The Scirocco's throttle response is good. This engine (not quite the same as a GTI’s apparently) only revs to 6500rpm, but there’s such strong turbocharged shove that you don’t need the final 500rpm; possibly not even the last 1000. Changing up early on full bore gives a nice pop from the exhaust, too, and the DSG ‘box is its usual excellent, if slightly detached, self.
The VW Scirocco has fine steering. It’s well weighted, linearly responsive and has just the right amount of self-centering. Shame about the flat bit on the wheel, though. And there’s not much feel.
Ride and handling? The test car was on regular springs and dampers, and we don’t try one fitted with electronic dampers – which will be standard in the UK – until tomorrow.

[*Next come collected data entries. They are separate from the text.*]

-- ==== Sys2Proof/Certificates/Slice0/Obligations.lean ====
section
/-! DEFINITION. The statements for the provers: each formalises what rules of spec/ say a command or the part does.
Statements about a timer's expiry stand on `advanceTo`, which lets the time come to the expiry (log entry 2). -/

open Sys2Proof Sys2Proof.Machine

/-! ## The machine: the queue, time, and what a reset leaves -/

/-- A step runs the command at the front of the queue on the state with the rest of the queue (log entry 1, the
model's choice). -/
def Obligations.StepRunsFrontCommand : Prop :=
  ∀ (c : Instr) (rest : List Instr) (s : State), s.pending = c :: rest →
    step s = exec c { s with pending := rest }

/-- A step with no command waiting lets one millisecond pass (log entries 1 and 2, the model's choice): the time rises by
1, and the on-time remainder of a bank whose commanded duty is above 0 with it. `advanceTo`, which every timer expiry
begins with, brings the time to the moment given, and changes nothing but the time and the banks' on-time remainders
(log entry 2, the model's choice). -/
def Obligations.EmptyQueueStepLetsTimePass : Prop :=
  (∀ s : State, s.pending = [] → ∃ t, step s = .next t ∧ t.now = s.now + 1 ∧
     (∀ k : Bank, (t.banks.get k).onRem =
       (s.banks.get k).onRem + if 0 < (s.banks.get k).duty then 1 else 0) ∧
     exceptTime s t = s) ∧
  (∀ (d : Nat) (s : State), (advanceTo d s).now = max s.now d ∧
     (∀ k : Bank, ((advanceTo d s).banks.get k).onRem =
       (s.banks.get k).onRem + if 0 < (s.banks.get k).duty then d - s.now else 0) ∧
     exceptTime s (advanceTo d s) = s)

/-- The values that the manual gives a power-on reset (R19, R32, R51, R67, R88, R129, R152, R153, R170, R185, R199,
R202, R203, R206) stand in `State.reset`; the values of the live items are the defaults that R205 gives a
store that is not good. The model's choices among them: the calibration state DEFAULT, of an erased store (log entry 5);
the banks DARK, of a COVER that reads closed (R88, log entry 4); the heartbeat timer at 5000, of a time that is 0 at the
reset (log entry 2). The state right after reset meets the invariants below, and its queue is empty. -/
def Obligations.ResetHoldsTheManualsValues : Prop :=
  let s := State.reset
  (s.supervisor.line = .idle ∧ s.supervisor.cause = .none ∧ s.supervisor.lineTime = 0 ∧
    s.supervisor.outcome = .accepted) ∧
  (s.admission.queue = [] ∧ s.admission.holdReason = .none ∧ s.admission.commitments = 0 ∧
    s.admission.epochNo = 0 ∧ s.admission.epochCurrent = false ∧ s.admission.misfeedHold = false ∧
    s.admission.misfeedTimer = none ∧ s.admission.gateOpen = false) ∧
  (s.tracker.train = [] ∧ s.tracker.strayPending = false ∧ ∀ p : PlateId, plateOf s p = none) ∧
  (s.transport.position = none ∧ s.transport.faults = 0 ∧ s.transport.estimate = 0 ∧
    s.transport.beltState = .stopped ∧ s.transport.demand = 0 ∧ s.transport.speedFlag = false) ∧
  (∀ k : Bank, (s.banks.get k).duty = 0 ∧ (s.banks.get k).claims = [] ∧ (s.banks.get k).state = .dark ∧
    (s.banks.get k).full = 320 ∧ (s.banks.get k).onTime = 0) ∧
  (s.wash.load = 26000 ∧ s.wash.hold = true ∧ s.wash.replenish = .pending) ∧
  (s.drying.rack = [] ∧ s.drying.dryList = [] ∧
    (∀ d : Fin 6, s.drying.drawers[d].service = .outOfService) ∧ s.shuttle.state = .stopped ∧
    s.shuttle.stackFull = true ∧ s.chamber.state = .dark) ∧
  (s.link.mode = .continuous ∧ s.link.revisit = none ∧
    ∀ n : Fin 15, s.link.nodes[n].state = (if n.val < 10 then NodeState.unseen else .notScanned) ∧
      s.link.nodes[n].miss = 0 ∧ s.link.nodes[n].check = 0 ∧ s.link.nodes[n].seq = 0) ∧
  (s.bus.capture = none ∧ s.bus.hold = none ∧ s.bus.latched = 0 ∧ s.bus.mask = 0 ∧ s.bus.attn = false ∧
    s.bus.holdOff = none ∧ s.bus.protect = 0 ∧ s.bus.resetSource = .powerOn ∧ s.bus.hbTimer = some 5000) ∧
  (∀ a : Nat, ramRead s a = if a = 0x0021 then 500 else if a = 0x0022 then 4 else if a = 0x0023 then 5 else 0) ∧
  (s.intake.order = 0 ∧ s.intake.lastSeen = 0 ∧ s.intake.sweep = some 0) ∧
  (s.safety.lineSafe = false ∧ s.cal.state = .default ∧ s.cal.opState = .idle ∧ s.cal.result = .ok ∧
    s.cal.readData = 0) ∧
  (canonical s ∧ lineInv s ∧ countInv s ∧ placesInv s ∧ s.pending = [])
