@[simp] theorem takeDrawerReport_frame (d : Fin 6) (b : Vector Byte 6) (s : State) :
    (takeDrawerReport d b s).pending = s.pending ∧ (takeDrawerReport d b s).freeCount = s.freeCount ∧
    (takeDrawerReport d b s).now = s.now ∧ (takeDrawerReport d b s).pins = s.pins ∧ (takeDrawerReport d b
    s).intake = s.intake ∧ (takeDrawerReport d b s).supervisor = s.supervisor ∧ (takeDrawerReport d b
    s).transport = s.transport ∧ (takeDrawerReport d b s).banks = s.banks ∧ (takeDrawerReport d b s).claimLead =
    s.claimLead ∧ (takeDrawerReport d b s).wash = s.wash ∧ (takeDrawerReport d b s).safety = s.safety ∧
    (takeDrawerReport d b s).cal = s.cal ∧ (takeDrawerReport d b s).bus.capture = s.bus.capture ∧
    (takeDrawerReport d b s).bus.hold = s.bus.hold ∧ (takeDrawerReport d b s).bus.dataOut = s.bus.dataOut ∧
    (takeDrawerReport d b s).bus.resetSource = s.bus.resetSource ∧ (takeDrawerReport d b s).bus.protect =
    s.bus.protect ∧ (takeDrawerReport d b s).bus.latched = s.bus.latched ∧ (takeDrawerReport d b s).bus.mask =
    s.bus.mask ∧ (takeDrawerReport d b s).bus.attn = s.bus.attn ∧ (takeDrawerReport d b s).bus.holdOff =
    s.bus.holdOff ∧ (takeDrawerReport d b s).bus.interval = s.bus.interval ∧ (takeDrawerReport d b
    s).bus.hbTimeout = s.bus.hbTimeout ∧ (takeDrawerReport d b s).bus.hbTimer = s.bus.hbTimer ∧
    (takeDrawerReport d b s).admission.queue = s.admission.queue ∧ (takeDrawerReport d b s).admission.holdReason
    = s.admission.holdReason ∧ (takeDrawerReport d b s).admission.epochNo = s.admission.epochNo ∧
    (takeDrawerReport d b s).admission.epochSpeed = s.admission.epochSpeed ∧ (takeDrawerReport d b
    s).admission.epochCurrent = s.admission.epochCurrent ∧ (takeDrawerReport d b s).admission.misfeedHold =
    s.admission.misfeedHold ∧ (takeDrawerReport d b s).admission.gateOpen = s.admission.gateOpen ∧
    (takeDrawerReport d b s).admission.mark = s.admission.mark ∧ (takeDrawerReport d b s).tracker.train =
    s.tracker.train ∧ (takeDrawerReport d b s).tracker.strayPending = s.tracker.strayPending ∧ (takeDrawerReport
    d b s).link.mode = s.link.mode ∧ (takeDrawerReport d b s).link.phase = s.link.phase ∧ (takeDrawerReport d b
    s).link.lastNode = s.link.lastNode ∧ (takeDrawerReport d b s).link.assign = s.link.assign := by
  and_intros <;> (unfold takeDrawerReport; (try dsimp only); (repeat' split) <;> simp)

@[simp] theorem creditGroups_frame (dt : Nat) (s : State) :
    (creditGroups dt s).pending = s.pending ∧ (creditGroups dt s).freeCount = s.freeCount ∧ (creditGroups dt
    s).now = s.now ∧ (creditGroups dt s).pins = s.pins ∧ (creditGroups dt s).intake = s.intake ∧ (creditGroups
    dt s).supervisor = s.supervisor ∧ (creditGroups dt s).admission = s.admission ∧ (creditGroups dt
    s).transport = s.transport ∧ (creditGroups dt s).banks = s.banks ∧ (creditGroups dt s).claimLead =
    s.claimLead ∧ (creditGroups dt s).wash = s.wash ∧ (creditGroups dt s).drying = s.drying ∧ (creditGroups dt
    s).shuttle = s.shuttle ∧ (creditGroups dt s).link = s.link ∧ (creditGroups dt s).safety = s.safety ∧
    (creditGroups dt s).cal = s.cal ∧ (creditGroups dt s).bus.capture = s.bus.capture ∧ (creditGroups dt
    s).bus.hold = s.bus.hold ∧ (creditGroups dt s).bus.dataOut = s.bus.dataOut ∧ (creditGroups dt
    s).bus.resetSource = s.bus.resetSource ∧ (creditGroups dt s).bus.protect = s.bus.protect ∧ (creditGroups dt
    s).bus.latched = s.bus.latched ∧ (creditGroups dt s).bus.mask = s.bus.mask ∧ (creditGroups dt s).bus.attn =
    s.bus.attn ∧ (creditGroups dt s).bus.holdOff = s.bus.holdOff ∧ (creditGroups dt s).bus.interval =
    s.bus.interval ∧ (creditGroups dt s).bus.hbTimeout = s.bus.hbTimeout ∧ (creditGroups dt s).bus.hbTimer =
    s.bus.hbTimer ∧ (creditGroups dt s).tracker.train = s.tracker.train ∧ (creditGroups dt
    s).tracker.strayPending = s.tracker.strayPending := by
  and_intros <;> (unfold creditGroups; (try dsimp only); (repeat' split) <;> simp)

@[simp] theorem testTubes_frame (s : State) :
    (testTubes s).pending = s.pending ∧ (testTubes s).freeCount = s.freeCount ∧ (testTubes s).now = s.now ∧
    (testTubes s).pins = s.pins ∧ (testTubes s).intake = s.intake ∧ (testTubes s).supervisor = s.supervisor ∧
    (testTubes s).admission = s.admission ∧ (testTubes s).transport = s.transport ∧ (testTubes s).banks =
    s.banks ∧ (testTubes s).claimLead = s.claimLead ∧ (testTubes s).wash = s.wash ∧ (testTubes s).drying =
    s.drying ∧ (testTubes s).shuttle = s.shuttle ∧ (testTubes s).link = s.link ∧ (testTubes s).safety = s.safety
    ∧ (testTubes s).cal = s.cal ∧ (testTubes s).bus.capture = s.bus.capture ∧ (testTubes s).bus.hold =
    s.bus.hold ∧ (testTubes s).bus.dataOut = s.bus.dataOut ∧ (testTubes s).bus.resetSource = s.bus.resetSource ∧
    (testTubes s).bus.protect = s.bus.protect ∧ (testTubes s).bus.mask = s.bus.mask ∧ (testTubes s).bus.interval
    = s.bus.interval ∧ (testTubes s).bus.hbTimeout = s.bus.hbTimeout ∧ (testTubes s).bus.hbTimer = s.bus.hbTimer
    ∧ (testTubes s).tracker.train = s.tracker.train ∧ (testTubes s).tracker.strayPending =
    s.tracker.strayPending := by
  and_intros <;> (unfold testTubes; (try dsimp only); (repeat' split) <;> simp)
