-- ==== Sys2Proof/Laws/FrameLinkScan.lean ====
section
/-! SUPPORT. What the operations of Machine/LinkScan.lean leave unchanged: one frame lemma for each, which
`simp` takes part by part, and what the end of a pass can do. -/

namespace Sys2Proof.Machine

@[simp] theorem toldLeft_frame (st : Station) (s : State) :
    (toldLeft st s).pending = s.pending ∧ (toldLeft st s).freeCount = s.freeCount ∧ (toldLeft st s).now = s.now
    ∧ (toldLeft st s).pins = s.pins ∧ (toldLeft st s).bus = s.bus ∧ (toldLeft st s).intake = s.intake ∧
    (toldLeft st s).supervisor = s.supervisor ∧ (toldLeft st s).admission = s.admission ∧ (toldLeft st
    s).tracker = s.tracker ∧ (toldLeft st s).banks = s.banks ∧ (toldLeft st s).claimLead = s.claimLead ∧
    (toldLeft st s).wash = s.wash ∧ (toldLeft st s).chamber = s.chamber ∧ (toldLeft st s).link = s.link ∧
    (toldLeft st s).safety = s.safety ∧ (toldLeft st s).cal = s.cal ∧ (toldLeft st s).drying.rack =
    s.drying.rack ∧ (toldLeft st s).drying.dryList = s.drying.dryList ∧ (toldLeft st s).shuttle.move =
    s.shuttle.move := by
  and_intros <;> (unfold toldLeft; (repeat' split) <;> simp)

@[simp] theorem takeAssignment_frame (s : State) :
    (takeAssignment s).pending = s.pending ∧ (takeAssignment s).freeCount = s.freeCount ∧ (takeAssignment s).now
    = s.now ∧ (takeAssignment s).pins = s.pins ∧ (takeAssignment s).intake = s.intake ∧ (takeAssignment
    s).supervisor = s.supervisor ∧ (takeAssignment s).banks = s.banks ∧ (takeAssignment s).claimLead =
    s.claimLead ∧ (takeAssignment s).wash = s.wash ∧ (takeAssignment s).safety = s.safety ∧ (takeAssignment
    s).cal = s.cal ∧ (takeAssignment s).bus.capture = s.bus.capture ∧ (takeAssignment s).bus.hold = s.bus.hold ∧
    (takeAssignment s).bus.dataOut = s.bus.dataOut ∧ (takeAssignment s).bus.resetSource = s.bus.resetSource ∧
    (takeAssignment s).bus.protect = s.bus.protect ∧ (takeAssignment s).bus.latched = s.bus.latched ∧
    (takeAssignment s).bus.mask = s.bus.mask ∧ (takeAssignment s).bus.attn = s.bus.attn ∧ (takeAssignment
    s).bus.holdOff = s.bus.holdOff ∧ (takeAssignment s).bus.interval = s.bus.interval ∧ (takeAssignment
    s).bus.hbTimeout = s.bus.hbTimeout ∧ (takeAssignment s).bus.hbTimer = s.bus.hbTimer ∧ (takeAssignment
    s).admission.queue = s.admission.queue ∧ (takeAssignment s).admission.holdReason = s.admission.holdReason ∧
    (takeAssignment s).admission.epochNo = s.admission.epochNo ∧ (takeAssignment s).admission.epochSpeed =
    s.admission.epochSpeed ∧ (takeAssignment s).admission.epochCurrent = s.admission.epochCurrent ∧
    (takeAssignment s).admission.misfeedHold = s.admission.misfeedHold ∧ (takeAssignment s).admission.gateOpen =
    s.admission.gateOpen ∧ (takeAssignment s).admission.mark = s.admission.mark ∧ (takeAssignment
    s).tracker.train = s.tracker.train ∧ (takeAssignment s).tracker.strayPending = s.tracker.strayPending ∧
    (takeAssignment s).link.mode = s.link.mode ∧ (takeAssignment s).link.phase = s.link.phase ∧ (takeAssignment
    s).link.lastNode = s.link.lastNode ∧ (takeAssignment s).link.assign = s.link.assign := 
  ⟨by unfold takeAssignment; (try dsimp only); (try simp); exact foldl_keeps (fun t : State => t.pending) _ (fun t a => by (repeat' split) <;> simp) _ _,
   by unfold takeAssignment; (try dsimp only); (try simp); exact foldl_keeps (fun t : State => t.freeCount) _ (fun t a => by (repeat' split) <;> simp) _ _,
   by unfold takeAssignment; (try dsimp only); (try simp); exact foldl_keeps (fun t : State => t.now) _ (fun t a => by (repeat' split) <;> simp) _ _,
   by unfold takeAssignment; (try dsimp only); (try simp); exact foldl_keeps (fun t : State => t.pins) _ (fun t a => by (repeat' split) <;> simp) _ _,
   by unfold takeAssignment; (try dsimp only); (try simp); exact foldl_keeps (fun t : State => t.intake) _ (fun t a => by (repeat' split) <;> simp) _ _,
   by unfold takeAssignment; (try dsimp only); (try simp); exact foldl_keeps (fun t : State => t.supervisor) _ (fun t a => by (repeat' split) <;> simp) _ _,
   by unfold takeAssignment; (try dsimp only); (try simp); exact foldl_keeps (fun t : State => t.banks) _ (fun t a => by (repeat' split) <;> simp) _ _,
   by unfold takeAssignment; (try dsimp only); (try simp); exact foldl_keeps (fun t : State => t.claimLead) _ (fun t a => by (repeat' split) <;> simp) _ _,
   by unfold takeAssignment; (try dsimp only); (try simp); exact foldl_keeps (fun t : State => t.wash) _ (fun t a => by (repeat' split) <;> simp) _ _,
   by unfold takeAssignment; (try dsimp only); (try simp); exact foldl_keeps (fun t : State => t.safety) _ (fun t a => by (repeat' split) <;> simp) _ _,
   by unfold takeAssignment; (try dsimp only); (try simp); exact foldl_keeps (fun t : State => t.cal) _ (fun t a => by (repeat' split) <;> simp) _ _,
   by unfold takeAssignment; (try dsimp only); (try simp); exact foldl_keeps (fun t : State => t.bus.capture) _ (fun t a => by (repeat' split) <;> simp) _ _,
   by unfold takeAssignment; (try dsimp only); (try simp); exact foldl_keeps (fun t : State => t.bus.hold) _ (fun t a => by (repeat' split) <;> simp) _ _,
   by unfold takeAssignment; (try dsimp only); (try simp); exact foldl_keeps (fun t : State => t.bus.dataOut) _ (fun t a => by (repeat' split) <;> simp) _ _,
   by unfold takeAssignment; (try dsimp only); (try simp); exact foldl_keeps (fun t : State => t.bus.resetSource) _ (fun t a => by (repeat' split) <;> simp) _ _,
   by unfold takeAssignment; (try dsimp only); (try simp); exact foldl_keeps (fun t : State => t.bus.protect) _ (fun t a => by (repeat' split) <;> simp) _ _,
   by unfold takeAssignment; (try dsimp only); (try simp); exact foldl_keeps (fun t : State => t.bus.latched) _ (fun t a => by (repeat' split) <;> simp) _ _,
   by unfold takeAssignment; (try dsimp only); (try simp); exact foldl_keeps (fun t : State => t.bus.mask) _ (fun t a => by (repeat' split) <;> simp) _ _,
   by unfold takeAssignment; (try dsimp only); (try simp); exact foldl_keeps (fun t : State => t.bus.attn) _ (fun t a => by (repeat' split) <;> simp) _ _,
   by unfold takeAssignment; (try dsimp only); (try simp); exact foldl_keeps (fun t : State => t.bus.holdOff) _ (fun t a => by (repeat' split) <;> simp) _ _,
   by unfold takeAssignment; (try dsimp only); (try simp); exact foldl_keeps (fun t : State => t.bus.interval) _ (fun t a => by (repeat' split) <;> simp) _ _,
   by unfold takeAssignment; (try dsimp only); (try simp); exact foldl_keeps (fun t : State => t.bus.hbTimeout) _ (fun t a => by (repeat' split) <;> simp) _ _,
   by unfold takeAssignment; (try dsimp only); (try simp); exact foldl_keeps (fun t : State => t.bus.hbTimer) _ (fun t a => by (repeat' split) <;> simp) _ _,
   by unfold takeAssignment; (try dsimp only); (try simp); exact foldl_keeps (fun t : State => t.admission.queue) _ (fun t a => by (repeat' split) <;> simp) _ _,
   by unfold takeAssignment; (try dsimp only); (try simp); exact foldl_keeps (fun t : State => t.admission.holdReason) _ (fun t a => by (repeat' split) <;> simp) _ _,
   by unfold takeAssignment; (try dsimp only); (try simp); exact foldl_keeps (fun t : State => t.admission.epochNo) _ (fun t a => by (repeat' split) <;> simp) _ _,
   by unfold takeAssignment; (try dsimp only); (try simp); exact foldl_keeps (fun t : State => t.admission.epochSpeed) _ (fun t a => by (repeat' split) <;> simp) _ _,
   by unfold takeAssignment; (try dsimp only); (try simp); exact foldl_keeps (fun t : State => t.admission.epochCurrent) _ (fun t a => by (repeat' split) <;> simp) _ _,
   by unfold takeAssignment; (try dsimp only); (try simp); exact foldl_keeps (fun t : State => t.admission.misfeedHold) _ (fun t a => by (repeat' split) <;> simp) _ _,
   by unfold takeAssignment; (try dsimp only); (try simp); exact foldl_keeps (fun t : State => t.admission.gateOpen) _ (fun t a => by (repeat' split) <;> simp) _ _,
   by unfold takeAssignment; (try dsimp only); (try simp); exact foldl_keeps (fun t : State => t.admission.mark) _ (fun t a => by (repeat' split) <;> simp) _ _,
   by unfold takeAssignment; (try dsimp only); (try simp); exact foldl_keeps (fun t : State => t.tracker.train) _ (fun t a => by (repeat' split) <;> simp) _ _,
   by unfold takeAssignment; (try dsimp only); (try simp); exact foldl_keeps (fun t : State => t.tracker.strayPending) _ (fun t a => by (repeat' split) <;> simp) _ _,
   by unfold takeAssignment; (try dsimp only); (try simp); exact foldl_keeps (fun t : State => t.link.mode) _ (fun t a => by (repeat' split) <;> simp) _ _,
   by unfold takeAssignment; (try dsimp only); (try simp); exact foldl_keeps (fun t : State => t.link.phase) _ (fun t a => by (repeat' split) <;> simp) _ _,
   by unfold takeAssignment; (try dsimp only); (try simp); exact foldl_keeps (fun t : State => t.link.lastNode) _ (fun t a => by (repeat' split) <;> simp) _ _,
   by unfold takeAssignment; (try dsimp only); (try simp); exact foldl_keeps (fun t : State => t.link.assign) _ (fun t a => by (repeat' split) <;> simp) _ _⟩
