@[simp] theorem misfeedReturn_frame (p : PlateId) (s : State) :
    (misfeedReturn p s).pending = s.pending ∧ (misfeedReturn p s).freeCount = s.freeCount ∧ (misfeedReturn p
    s).now = s.now ∧ (misfeedReturn p s).pins = s.pins ∧ (misfeedReturn p s).intake = s.intake ∧ (misfeedReturn
    p s).claimLead = s.claimLead ∧ (misfeedReturn p s).drying = s.drying ∧ (misfeedReturn p s).shuttle =
    s.shuttle ∧ (misfeedReturn p s).chamber = s.chamber ∧ (misfeedReturn p s).safety = s.safety ∧ (misfeedReturn
    p s).cal = s.cal ∧ (misfeedReturn p s).bus.capture = s.bus.capture ∧ (misfeedReturn p s).bus.hold =
    s.bus.hold ∧ (misfeedReturn p s).bus.dataOut = s.bus.dataOut ∧ (misfeedReturn p s).bus.resetSource =
    s.bus.resetSource ∧ (misfeedReturn p s).bus.protect = s.bus.protect ∧ (misfeedReturn p s).bus.mask =
    s.bus.mask ∧ (misfeedReturn p s).bus.interval = s.bus.interval ∧ (misfeedReturn p s).bus.hbTimeout =
    s.bus.hbTimeout ∧ (misfeedReturn p s).bus.hbTimer = s.bus.hbTimer ∧ (misfeedReturn p s).supervisor.cause =
    s.supervisor.cause ∧ (misfeedReturn p s).supervisor.lineTime = s.supervisor.lineTime ∧ (misfeedReturn p
    s).supervisor.outcome = s.supervisor.outcome ∧ (misfeedReturn p s).supervisor.timer = s.supervisor.timer ∧
    (misfeedReturn p s).admission.holdReason = s.admission.holdReason ∧ (misfeedReturn p s).admission.epochNo =
    s.admission.epochNo ∧ (misfeedReturn p s).admission.epochSpeed = s.admission.epochSpeed ∧ (misfeedReturn p
    s).admission.mark = s.admission.mark ∧ (misfeedReturn p s).tracker.strayPending = s.tracker.strayPending ∧
    (misfeedReturn p s).link.mode = s.link.mode ∧ (misfeedReturn p s).link.phase = s.link.phase ∧ (misfeedReturn
    p s).link.lastNode = s.link.lastNode ∧ (misfeedReturn p s).link.assign = s.link.assign := by
  and_intros <;> (simp [misfeedReturn])

@[simp] theorem misfeed_frame (s : State) :
    (misfeed s).pending = s.pending ∧ (misfeed s).freeCount = s.freeCount ∧ (misfeed s).now = s.now ∧ (misfeed
    s).pins = s.pins ∧ (misfeed s).intake = s.intake ∧ (misfeed s).claimLead = s.claimLead ∧ (misfeed s).drying
    = s.drying ∧ (misfeed s).shuttle = s.shuttle ∧ (misfeed s).chamber = s.chamber ∧ (misfeed s).safety =
    s.safety ∧ (misfeed s).cal = s.cal ∧ (misfeed s).bus.capture = s.bus.capture ∧ (misfeed s).bus.hold =
    s.bus.hold ∧ (misfeed s).bus.dataOut = s.bus.dataOut ∧ (misfeed s).bus.resetSource = s.bus.resetSource ∧
    (misfeed s).bus.protect = s.bus.protect ∧ (misfeed s).bus.mask = s.bus.mask ∧ (misfeed s).bus.interval =
    s.bus.interval ∧ (misfeed s).bus.hbTimeout = s.bus.hbTimeout ∧ (misfeed s).bus.hbTimer = s.bus.hbTimer ∧
    (misfeed s).supervisor.cause = s.supervisor.cause ∧ (misfeed s).supervisor.lineTime = s.supervisor.lineTime
    ∧ (misfeed s).supervisor.outcome = s.supervisor.outcome ∧ (misfeed s).supervisor.timer = s.supervisor.timer
    ∧ (misfeed s).admission.holdReason = s.admission.holdReason ∧ (misfeed s).admission.epochNo =
    s.admission.epochNo ∧ (misfeed s).admission.epochSpeed = s.admission.epochSpeed ∧ (misfeed s).admission.mark
    = s.admission.mark ∧ (misfeed s).tracker.strayPending = s.tracker.strayPending ∧ (misfeed s).link.mode =
    s.link.mode ∧ (misfeed s).link.phase = s.link.phase ∧ (misfeed s).link.lastNode = s.link.lastNode ∧ (misfeed
    s).link.assign = s.link.assign := by
  and_intros <;> (unfold misfeed; (try dsimp only); (repeat' split) <;> simp)

end Sys2Proof.Machine
end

But on the regular settings, which we usually find preferable to adaptive ones anyway, the Scirocco has a nice enough blend of sport and comfort. It’s respectably agile, grips well and is adjustable to a point on the throttle. It’s more fun than a Golf GTI.
Sometimes there’s a little crash into the cabin – more so than in a Golf – and the feeling is that the Scirocco’s less dynamically polished than, say, a Renault Megane R26 or a Ford Focus ST.
That’s true of the Golf GTI, too, and that’s the clever bit. Until now, if you wanted a really good-to-drive £20k everyday car there wasn’t a coupe for you needs, so you’d buy a hot hatch – of which the Golf is the third best in its class.
The Scirocco has just found itself a small class of its own, and gone in straight at the top of it.